> What you have to do: Print exactly what the entries say, line by line, from the first line down to the one with "(∀ c : Option", inclusive.

> The records:
_ _ _ _ _ _ _

/-! ### Invariants -/

/-- Headline: the invariant is kept by every step. It says that memory is in canonical form, that every live slot holds
the address after a `CALL` word in memory, that a `Ready` interpreter stands at the entry point with an empty stack, and
that a stopped state explains its stop. It rests on 10_state.md sections 2, 4, 5 and 8 and 60_exceptions.md section 2,
with the decisions D3 and D5 for `pc` at a stop; the canonical form is the model's (log 2). -/
def Obligations.StepKeepsInvariant : Prop :=
  ∀ s t : State, s.Inv → step s = .next t → t.Inv

/-- The invariant holds right after reset. -/
def Obligations.ResetMeetsInvariant : Prop := State.reset.Inv

/-- A session of a core that has just been constructed meets the session's invariant, and every host operation, allowed
or refused, keeps it (70_reset_and_hazards.md section 3; D18, D20). That the interpreter is `Ready` while startup lasts
rests on the model's choice of what ends startup (log 12). -/
def Obligations.HostOperationsKeepInvariant : Prop :=
  (∀ c : Option Compositor, (Session.begin (State.constructed c)).Inv) ∧
  ∀ (op : HostOp) (h : Session), h.Inv → (hostCall op h).2.Inv

/-- 10_state.md section 2 (C1, D4): where every `CALL` at an even address has an even target, an even `pc` with even
return addresses stays so under every step. -/
def Obligations.EvenTargetsKeepPcEven : Prop :=
  ∀ s t : State, s.mem.EvenCalls → s.EvenPc → step s = .next t → t.EvenPc ∧ t.mem.EvenCalls

/-- Two memories in canonical form that read alike are equal, so that equal memories are equal data. -/
def Obligations.CanonicalMemoriesReadAlikeAreEqual : Prop :=
  ∀ m n : Memory, m.wf → n.wf → (∀ a, m.read a = n.read a) → m = n

/-! ### Runs (30_encoding.md section 3) -/

/-- 60_exceptions.md section 7 and 10_state.md section 5 (D6): `Halted` and `Failed` are terminal. A step there changes
nothing, and of the host's operations only `new_interpreter` changes anything of the interpreter. That `run()` is seen for
a number of turns is the model's choice (log 11). -/
def Obligations.StoppedStatesAreTerminal : Prop :=
  ∀ h : Session, h.core.status.isStopped = true →
    step h.core = .next h.core ∧
    (∀ turns, (hostCall (.run turns) h).1 = .status h.core.status ∧ (hostCall (.run turns) h).2.core = h.core) ∧
    ∀ op, (∀ cfg, op ≠ .newInterpreter cfg) →
      (hostCall op h).2.core = { h.core with compositor := (hostCall op h).2.core.compositor }

/-- 40_control.md section 1: where memory holds only zero bytes, `run()` ends at once with `Halted`, every register,
slot and `sp` as launched, and `pc` two further (D5). That `run()` is seen for a number of turns (log 11) and that startup
is over after it (log 12) are the model's choice. -/
def Obligations.ZeroMemoryHaltsAtOnce : Prop :=
  ∀ (h : Session) (turns : Nat), h.core.Active → h.core.pc.toNat ≤ 0xFFFD → (∀ a, h.core.mem.read a = 0#8) →
    hostCall (.run (turns + 1)) h =
      (.status .halted, { core := { h.core with pc := h.core.pc + 2#16, status := .halted }, startup := false })

/-- 30_encoding.md section 3: once `run()` has returned, more turns give the same report and the same state, and the
report is `Halted` or a fault record. That `run()` is seen for a number of turns (log 11) and that startup is over after
it (log 12) are the model's choice. -/
def Obligations.RunReportsItsEnd : Prop :=
  ∀ (h : Session) (t : State), h.core.RunReturns t →
    (t.status = .halted ∨ ∃ f, t.status = .failed f) ∧
    ∃ enough, ∀ turns, enough ≤ turns → hostCall (.run turns) h = (.status t.status, { core := t, startup := false })

/-- Derived from the rules and stated nowhere in the spec: from every state, `run()` returns. The spec gives
no such guarantee and asks a model to admit an infinite run (D24); `State.loop` assumes no bound, but the four
instructions have none: `pc` only rises inside a call, calls nest at most 16 deep, and a fetch above 0xFFFD faults
(D3). -/
def Obligations.EveryRunReturns : Prop :=
  ∀ s : State, (∃ t, s.RunReturns t) ∧ ¬ s.RunsForever

/-! ### Reset and the host interface (70_reset_and_hazards.md) -/

/-- 10_state.md section 8 and 70_reset_and_hazards.md section 1: what reset leaves. `pc`, `sp`, `status` and a compositor
that exists are the spec's; that its configuration is the reference one is the model's choice (log 4, DESIGN CHOICE). -/
def Obligations.ResetLeavesEntryState : Prop :=
  State.reset.pc = 0x0000#16 ∧ State.reset.sp.val = 0 ∧ State.reset.status = .ready ∧
    State.reset.liveStack = [] ∧ ∃ c, State.reset.compositor = some c ∧ c.cfg = .reference

/-- 70_reset_and_hazards.md sections 1 and 3 (D18, D25): `new_interpreter` resets the interpreter in any state and leaves
the compositor; a configuration that breaks a constraint is refused without effect. That startup neither ends nor begins
again is the model's choice (log 12). The registers and the memory it
leaves are the model's choice (logs 1, 2, 10) and are not stated here. -/
def Obligations.NewInterpreterResets : Prop :=
  ∀ (cfg : CompositorConfig) (h : Session),
    (cfg.Valid → ∃ t, hostCall (.newInterpreter cfg) h = (.ok, { h with core := t }) ∧ t.pc = 0x0000#16 ∧
      t.sp.val = 0 ∧ t.status = .ready ∧ t.compositor = h.core.compositor) ∧
    (¬ cfg.Valid → hostCall (.newInterpreter cfg) h = (.refused .invalidConfiguration, h))

/-- 70_reset_and_hazards.md section 3 (D18, D25): at startup `new_compositor` takes the TileMap it is given, once; it is
refused without effect on an invalid configuration, a second time, or after startup. Which reason a refusal reports where
two hold, `invalidConfiguration` before `compositorExists` before `startupOver`, and what ends startup are the model's
choice (log 12, DESIGN CHOICE). -/
def Obligations.NewCompositorOnce : Prop :=
  ∀ (cfg : CompositorConfig) (tiles0 : TileMap cfg) (h : Session),
    (∀ valid : cfg.Valid, h.core.compositor = none → h.startup = true →
      hostCall (.newCompositor cfg tiles0) h =
        (.ok, { core := { h.core with compositor := some { cfg := cfg, valid := valid, tiles := tiles0 } },
                startup := true })) ∧
    (cfg.Valid → h.core.compositor = none → h.startup = false →
      hostCall (.newCompositor cfg tiles0) h = (.refused .startupOver, h)) ∧
    (cfg.Valid → h.core.compositor ≠ none →
      hostCall (.newCompositor cfg tiles0) h = (.refused .compositorExists, h)) ∧
    (¬ cfg.Valid → hostCall (.newCompositor cfg tiles0) h = (.refused .invalidConfiguration, h))

/-- 70_reset_and_hazards.md sections 2 and 3 (D18): once a `load`, a `set_reg`, a `run` or a `step` has been carried out,
`new_compositor` is refused, whatever the host does after it; a new interpreter does not bring startup back. What ends
startup is the model's choice (log 12, DESIGN CHOICE). -/
def Obligations.StartupEndsForGood : Prop :=
  ∀ (op : HostOp) (ops : List HostOp) (h : Session),
    ((∃ addr byte, op = .load addr byte ∧ h.core.status = .ready) ∨
      (∃ i v, op = .setReg i v ∧ h.core.status = .ready) ∨ (∃ turns, op = .run turns) ∨ op = .step) →
    ∀ (cfg : CompositorConfig) (tiles0 : TileMap cfg),
      ∃ why, hostCall (.newCompositor cfg tiles0) (hostSession ops (hostCall op h).2).2 =
        (.refused why, (hostSession ops (hostCall op h).2).2)

/-- 20_memory.md section 4 (R61, R62): no operation begins before the one before it is complete. While a `run()` has not
returned, the operations after it do nothing and answer nothing; once it has, they go on from the state it left. Two
clauses are the model's choice: a `run()` is seen for a number of turns and answers `notReturned` where they end in
`Running` (log 11, DESIGN CHOICE), and startup is over after it (log 12, DESIGN CHOICE). -/
def Obligations.NothingBeginsDuringRun : Prop :=
  ∀ (turns : Nat) (ops : List HostOp) (h : Session),
    ((∃ t, h.core.start.loop turns = .next t ∧ t.status = .running) →
      (hostSession (.run turns :: ops) h).1 = [.notReturned] ∧
      (hostSession (.run turns :: ops) h).2 = (hostCall (.run turns) h).2) ∧
    ∀ t, h.core.start.loop turns = .next t → t.status.isStopped = true →
      hostSession (.run turns :: ops) h =
        (.status t.status :: (hostSession ops { core := t, startup := false }).1,
          (hostSession ops { core := t, startup := false }).2)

_ _ _ _ _ _ _

> Solution for this exercise:
/-! ### Invariants -/

/-- Headline: the invariant is kept by every step. It says that memory is in canonical form, that every live slot holds
the address after a `CALL` word in memory, that a `Ready` interpreter stands at the entry point with an empty stack, and
that a stopped state explains its stop. It rests on 10_state.md sections 2, 4, 5 and 8 and 60_exceptions.md section 2,
with the decisions D3 and D5 for `pc` at a stop; the canonical form is the model's (log 2). -/
def Obligations.StepKeepsInvariant : Prop :=
  ∀ s t : State, s.Inv → step s = .next t → t.Inv

/-- The invariant holds right after reset. -/
def Obligations.ResetMeetsInvariant : Prop := State.reset.Inv

/-- A session of a core that has just been constructed meets the session's invariant, and every host operation, allowed
or refused, keeps it (70_reset_and_hazards.md section 3; D18, D20). That the interpreter is `Ready` while startup lasts
rests on the model's choice of what ends startup (log 12). -/
def Obligations.HostOperationsKeepInvariant : Prop :=
  (∀ c : Option Compositor, (Session.begin (State.constructed c)).Inv) ∧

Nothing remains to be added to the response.